Collected data
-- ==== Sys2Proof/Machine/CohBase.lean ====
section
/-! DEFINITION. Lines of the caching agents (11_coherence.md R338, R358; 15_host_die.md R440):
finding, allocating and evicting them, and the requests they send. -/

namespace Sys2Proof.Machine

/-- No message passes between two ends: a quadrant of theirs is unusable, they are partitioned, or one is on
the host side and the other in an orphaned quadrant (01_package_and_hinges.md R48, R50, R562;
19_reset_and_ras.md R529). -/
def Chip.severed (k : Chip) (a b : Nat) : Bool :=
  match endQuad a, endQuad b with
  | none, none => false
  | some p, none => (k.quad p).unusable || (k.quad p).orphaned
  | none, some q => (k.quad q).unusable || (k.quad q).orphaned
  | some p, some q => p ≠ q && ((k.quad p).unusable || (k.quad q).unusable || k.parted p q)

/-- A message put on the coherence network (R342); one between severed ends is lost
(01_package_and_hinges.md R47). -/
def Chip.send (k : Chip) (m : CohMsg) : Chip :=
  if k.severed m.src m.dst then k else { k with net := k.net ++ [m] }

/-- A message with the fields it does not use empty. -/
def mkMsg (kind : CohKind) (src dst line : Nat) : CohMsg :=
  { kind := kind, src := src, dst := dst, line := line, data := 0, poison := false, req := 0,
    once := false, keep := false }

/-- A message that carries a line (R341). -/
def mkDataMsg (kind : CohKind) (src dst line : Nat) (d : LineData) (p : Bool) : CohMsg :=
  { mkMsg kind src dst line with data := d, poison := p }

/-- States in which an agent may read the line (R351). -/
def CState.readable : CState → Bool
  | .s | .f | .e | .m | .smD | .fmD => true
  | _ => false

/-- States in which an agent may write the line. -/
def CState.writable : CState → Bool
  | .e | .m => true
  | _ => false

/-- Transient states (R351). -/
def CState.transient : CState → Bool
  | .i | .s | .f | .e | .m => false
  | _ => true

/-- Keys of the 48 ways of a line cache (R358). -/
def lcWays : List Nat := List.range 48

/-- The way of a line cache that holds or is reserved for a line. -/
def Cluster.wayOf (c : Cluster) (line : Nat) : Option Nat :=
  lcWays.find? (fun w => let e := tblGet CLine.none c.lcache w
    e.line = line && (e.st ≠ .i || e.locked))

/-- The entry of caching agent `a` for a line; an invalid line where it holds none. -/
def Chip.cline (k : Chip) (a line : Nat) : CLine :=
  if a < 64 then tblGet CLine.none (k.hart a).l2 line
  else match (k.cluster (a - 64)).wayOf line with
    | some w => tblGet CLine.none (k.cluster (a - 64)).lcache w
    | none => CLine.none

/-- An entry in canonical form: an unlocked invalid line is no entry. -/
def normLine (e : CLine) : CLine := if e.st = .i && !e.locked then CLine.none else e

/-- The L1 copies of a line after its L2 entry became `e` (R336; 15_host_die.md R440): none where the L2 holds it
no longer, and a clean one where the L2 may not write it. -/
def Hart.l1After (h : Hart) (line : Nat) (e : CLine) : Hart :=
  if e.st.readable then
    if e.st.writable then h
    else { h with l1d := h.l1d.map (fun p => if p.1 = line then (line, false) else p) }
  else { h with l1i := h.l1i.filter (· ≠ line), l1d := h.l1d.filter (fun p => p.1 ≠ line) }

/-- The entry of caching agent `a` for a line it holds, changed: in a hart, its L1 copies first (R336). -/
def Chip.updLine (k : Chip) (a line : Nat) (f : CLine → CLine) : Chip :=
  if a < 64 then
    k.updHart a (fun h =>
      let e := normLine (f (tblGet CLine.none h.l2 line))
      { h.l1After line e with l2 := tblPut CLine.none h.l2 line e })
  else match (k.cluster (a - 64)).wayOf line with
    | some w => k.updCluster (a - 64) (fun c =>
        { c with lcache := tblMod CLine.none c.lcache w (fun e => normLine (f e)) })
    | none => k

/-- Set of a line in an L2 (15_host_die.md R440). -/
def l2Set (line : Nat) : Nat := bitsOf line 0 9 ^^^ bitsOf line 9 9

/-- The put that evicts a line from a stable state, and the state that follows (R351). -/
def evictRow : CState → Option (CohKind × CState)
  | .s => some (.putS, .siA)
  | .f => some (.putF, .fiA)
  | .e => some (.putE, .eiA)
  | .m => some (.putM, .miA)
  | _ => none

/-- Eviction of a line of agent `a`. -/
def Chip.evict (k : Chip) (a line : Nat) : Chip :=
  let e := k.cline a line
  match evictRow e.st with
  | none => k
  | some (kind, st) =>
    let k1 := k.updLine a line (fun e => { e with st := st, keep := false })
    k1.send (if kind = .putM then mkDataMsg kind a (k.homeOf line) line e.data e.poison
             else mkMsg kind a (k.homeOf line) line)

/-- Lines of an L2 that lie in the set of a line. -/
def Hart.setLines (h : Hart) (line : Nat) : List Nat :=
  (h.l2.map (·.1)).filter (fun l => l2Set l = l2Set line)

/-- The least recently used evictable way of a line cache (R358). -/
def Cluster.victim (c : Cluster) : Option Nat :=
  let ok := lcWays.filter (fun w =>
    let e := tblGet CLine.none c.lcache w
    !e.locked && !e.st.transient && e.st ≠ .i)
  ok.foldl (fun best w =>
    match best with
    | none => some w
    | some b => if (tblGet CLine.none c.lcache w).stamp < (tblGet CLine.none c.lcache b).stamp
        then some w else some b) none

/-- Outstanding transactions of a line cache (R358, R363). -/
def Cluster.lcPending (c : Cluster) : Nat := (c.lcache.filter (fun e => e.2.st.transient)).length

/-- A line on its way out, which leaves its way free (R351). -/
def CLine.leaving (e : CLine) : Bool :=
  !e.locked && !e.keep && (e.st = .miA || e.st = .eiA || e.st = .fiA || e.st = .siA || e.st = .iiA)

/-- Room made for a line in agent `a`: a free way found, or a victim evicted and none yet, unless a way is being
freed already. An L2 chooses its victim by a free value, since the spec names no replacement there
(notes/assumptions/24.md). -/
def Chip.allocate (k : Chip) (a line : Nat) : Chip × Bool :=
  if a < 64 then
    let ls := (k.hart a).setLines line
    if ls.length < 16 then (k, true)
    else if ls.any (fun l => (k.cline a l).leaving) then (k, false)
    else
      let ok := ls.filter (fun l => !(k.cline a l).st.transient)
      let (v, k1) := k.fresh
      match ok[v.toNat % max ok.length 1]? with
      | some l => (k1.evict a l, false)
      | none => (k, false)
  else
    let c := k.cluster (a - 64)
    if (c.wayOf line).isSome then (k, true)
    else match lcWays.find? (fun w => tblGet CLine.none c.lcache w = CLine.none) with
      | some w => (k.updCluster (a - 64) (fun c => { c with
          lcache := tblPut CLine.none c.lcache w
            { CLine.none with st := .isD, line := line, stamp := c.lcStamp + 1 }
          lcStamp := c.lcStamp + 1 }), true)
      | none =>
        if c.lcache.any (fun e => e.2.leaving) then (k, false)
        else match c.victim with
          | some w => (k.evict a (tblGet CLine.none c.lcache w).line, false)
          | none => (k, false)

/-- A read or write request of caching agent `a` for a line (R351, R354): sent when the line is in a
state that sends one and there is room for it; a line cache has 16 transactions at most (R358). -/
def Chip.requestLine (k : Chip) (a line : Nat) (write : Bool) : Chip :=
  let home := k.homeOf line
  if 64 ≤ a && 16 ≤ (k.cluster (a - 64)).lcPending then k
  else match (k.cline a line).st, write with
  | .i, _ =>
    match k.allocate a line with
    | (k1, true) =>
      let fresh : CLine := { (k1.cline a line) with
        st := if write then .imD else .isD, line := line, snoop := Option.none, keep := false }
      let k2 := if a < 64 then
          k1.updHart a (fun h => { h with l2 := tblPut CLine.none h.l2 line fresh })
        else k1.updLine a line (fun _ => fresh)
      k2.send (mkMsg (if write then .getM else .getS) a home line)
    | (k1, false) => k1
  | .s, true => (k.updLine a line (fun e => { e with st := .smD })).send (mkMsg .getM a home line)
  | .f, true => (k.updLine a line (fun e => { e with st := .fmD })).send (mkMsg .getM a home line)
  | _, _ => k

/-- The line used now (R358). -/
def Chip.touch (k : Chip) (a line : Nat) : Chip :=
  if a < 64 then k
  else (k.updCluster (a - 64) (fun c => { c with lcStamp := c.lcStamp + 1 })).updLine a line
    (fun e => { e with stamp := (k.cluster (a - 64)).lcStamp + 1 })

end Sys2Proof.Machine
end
* * *
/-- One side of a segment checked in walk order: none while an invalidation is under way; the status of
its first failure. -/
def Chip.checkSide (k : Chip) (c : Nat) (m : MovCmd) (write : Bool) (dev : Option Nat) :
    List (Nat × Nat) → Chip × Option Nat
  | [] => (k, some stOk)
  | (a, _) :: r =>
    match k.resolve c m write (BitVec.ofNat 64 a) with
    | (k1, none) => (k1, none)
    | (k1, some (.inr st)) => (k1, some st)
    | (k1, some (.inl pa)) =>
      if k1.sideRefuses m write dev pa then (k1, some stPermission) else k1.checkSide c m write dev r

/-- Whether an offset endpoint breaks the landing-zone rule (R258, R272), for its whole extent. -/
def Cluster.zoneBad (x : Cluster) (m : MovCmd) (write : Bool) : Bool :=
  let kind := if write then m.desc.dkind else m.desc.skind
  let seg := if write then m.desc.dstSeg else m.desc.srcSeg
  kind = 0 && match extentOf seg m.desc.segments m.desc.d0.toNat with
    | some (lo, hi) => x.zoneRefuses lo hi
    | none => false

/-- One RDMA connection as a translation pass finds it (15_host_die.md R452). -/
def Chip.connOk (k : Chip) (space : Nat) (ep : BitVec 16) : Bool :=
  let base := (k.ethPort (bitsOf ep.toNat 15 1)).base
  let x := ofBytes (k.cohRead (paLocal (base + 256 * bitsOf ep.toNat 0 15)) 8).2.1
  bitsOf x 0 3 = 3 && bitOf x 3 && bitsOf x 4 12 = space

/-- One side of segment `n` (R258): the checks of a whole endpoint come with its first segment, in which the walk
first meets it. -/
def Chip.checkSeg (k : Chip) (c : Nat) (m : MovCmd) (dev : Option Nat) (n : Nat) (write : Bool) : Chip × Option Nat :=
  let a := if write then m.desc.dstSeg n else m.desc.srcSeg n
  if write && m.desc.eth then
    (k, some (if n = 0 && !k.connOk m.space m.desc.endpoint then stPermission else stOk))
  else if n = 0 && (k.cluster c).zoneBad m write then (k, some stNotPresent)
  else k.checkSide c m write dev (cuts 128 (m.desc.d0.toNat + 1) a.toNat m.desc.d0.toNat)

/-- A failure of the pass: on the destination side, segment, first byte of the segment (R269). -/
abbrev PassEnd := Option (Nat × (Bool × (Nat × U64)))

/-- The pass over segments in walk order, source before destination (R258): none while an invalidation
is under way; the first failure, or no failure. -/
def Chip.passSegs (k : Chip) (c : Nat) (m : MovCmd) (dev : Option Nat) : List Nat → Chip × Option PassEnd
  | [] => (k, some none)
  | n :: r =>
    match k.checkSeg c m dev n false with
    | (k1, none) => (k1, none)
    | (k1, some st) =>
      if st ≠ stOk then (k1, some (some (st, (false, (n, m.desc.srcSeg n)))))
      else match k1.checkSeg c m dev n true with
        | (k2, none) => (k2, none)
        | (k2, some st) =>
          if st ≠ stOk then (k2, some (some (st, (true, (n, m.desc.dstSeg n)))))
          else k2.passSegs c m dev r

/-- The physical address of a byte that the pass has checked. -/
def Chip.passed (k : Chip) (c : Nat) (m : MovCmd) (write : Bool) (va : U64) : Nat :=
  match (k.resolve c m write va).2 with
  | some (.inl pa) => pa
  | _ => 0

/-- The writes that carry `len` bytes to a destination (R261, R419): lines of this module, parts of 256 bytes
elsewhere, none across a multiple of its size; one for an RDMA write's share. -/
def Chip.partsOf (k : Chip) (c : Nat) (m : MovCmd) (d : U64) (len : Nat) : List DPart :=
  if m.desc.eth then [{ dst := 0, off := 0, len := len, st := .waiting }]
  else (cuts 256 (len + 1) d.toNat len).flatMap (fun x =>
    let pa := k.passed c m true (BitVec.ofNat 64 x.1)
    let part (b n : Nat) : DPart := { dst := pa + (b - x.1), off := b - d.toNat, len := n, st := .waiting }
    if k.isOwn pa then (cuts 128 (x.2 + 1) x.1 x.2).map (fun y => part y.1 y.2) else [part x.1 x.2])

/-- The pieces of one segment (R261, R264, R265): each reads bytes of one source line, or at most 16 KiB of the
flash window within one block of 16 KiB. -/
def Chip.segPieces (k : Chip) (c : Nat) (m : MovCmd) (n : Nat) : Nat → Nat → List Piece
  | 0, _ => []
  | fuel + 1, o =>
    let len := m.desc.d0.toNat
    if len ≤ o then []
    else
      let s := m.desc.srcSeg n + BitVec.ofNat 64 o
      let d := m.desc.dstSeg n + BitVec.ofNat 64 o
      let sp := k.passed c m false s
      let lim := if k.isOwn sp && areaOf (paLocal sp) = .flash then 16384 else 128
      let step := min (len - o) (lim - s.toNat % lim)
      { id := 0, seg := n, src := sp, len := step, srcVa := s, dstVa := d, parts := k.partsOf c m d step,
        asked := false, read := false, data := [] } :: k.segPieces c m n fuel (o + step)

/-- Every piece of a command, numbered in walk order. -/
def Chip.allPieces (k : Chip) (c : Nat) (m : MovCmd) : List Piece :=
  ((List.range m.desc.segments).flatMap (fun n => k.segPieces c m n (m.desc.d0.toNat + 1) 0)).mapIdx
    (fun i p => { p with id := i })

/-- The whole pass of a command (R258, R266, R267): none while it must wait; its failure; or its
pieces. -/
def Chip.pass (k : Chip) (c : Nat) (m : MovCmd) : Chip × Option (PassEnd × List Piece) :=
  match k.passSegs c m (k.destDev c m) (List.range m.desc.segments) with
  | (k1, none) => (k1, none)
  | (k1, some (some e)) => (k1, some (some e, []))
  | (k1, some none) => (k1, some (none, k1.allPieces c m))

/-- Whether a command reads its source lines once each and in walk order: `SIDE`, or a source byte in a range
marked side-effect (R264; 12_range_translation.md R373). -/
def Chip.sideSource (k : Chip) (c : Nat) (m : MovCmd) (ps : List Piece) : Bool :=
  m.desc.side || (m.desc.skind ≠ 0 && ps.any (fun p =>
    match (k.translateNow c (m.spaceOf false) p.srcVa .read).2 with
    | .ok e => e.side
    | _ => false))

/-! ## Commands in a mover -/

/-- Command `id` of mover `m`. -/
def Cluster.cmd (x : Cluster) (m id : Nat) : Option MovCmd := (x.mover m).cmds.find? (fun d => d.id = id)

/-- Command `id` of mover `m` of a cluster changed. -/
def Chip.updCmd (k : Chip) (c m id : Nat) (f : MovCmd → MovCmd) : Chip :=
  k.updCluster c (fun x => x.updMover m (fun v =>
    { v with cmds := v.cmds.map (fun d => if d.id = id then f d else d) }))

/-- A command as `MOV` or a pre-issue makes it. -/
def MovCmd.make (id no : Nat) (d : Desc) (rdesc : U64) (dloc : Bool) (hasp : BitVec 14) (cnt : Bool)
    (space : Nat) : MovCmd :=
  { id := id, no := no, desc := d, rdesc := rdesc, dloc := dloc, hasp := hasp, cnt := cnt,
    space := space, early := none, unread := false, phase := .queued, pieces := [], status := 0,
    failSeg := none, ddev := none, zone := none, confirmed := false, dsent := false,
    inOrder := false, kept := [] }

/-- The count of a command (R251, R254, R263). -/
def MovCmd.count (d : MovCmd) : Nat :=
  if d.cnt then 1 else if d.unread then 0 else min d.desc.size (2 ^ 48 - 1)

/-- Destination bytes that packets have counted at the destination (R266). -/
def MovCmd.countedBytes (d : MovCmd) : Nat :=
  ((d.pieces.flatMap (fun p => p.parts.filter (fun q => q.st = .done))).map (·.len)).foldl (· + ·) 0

§ **What the task requires**
Extract exactly and only the lines above from the line containing "let base := (k.ethPort" through the line containing "(k, some (if", both end lines included.

§ **Answer**
  let base := (k.ethPort (bitsOf ep.toNat 15 1)).base
  let x := ofBytes (k.cohRead (paLocal (base + 256 * bitsOf ep.toNat 0 15)) 8).2.1
  bitsOf x 0 3 = 3 && bitOf x 3 && bitsOf x 4 12 = space

/-- One side of segment `n` (R258): the checks of a whole endpoint come with its first segment, in which the walk
first meets it. -/
def Chip.checkSeg (k : Chip) (c : Nat) (m : MovCmd) (dev : Option Nat) (n : Nat) (write : Bool) : Chip × Option Nat :=
  let a := if write then m.desc.dstSeg n else m.desc.srcSeg n
  if write && m.desc.eth then
    (k, some (if n = 0 && !k.connOk m.space m.desc.endpoint then stPermission else stOk))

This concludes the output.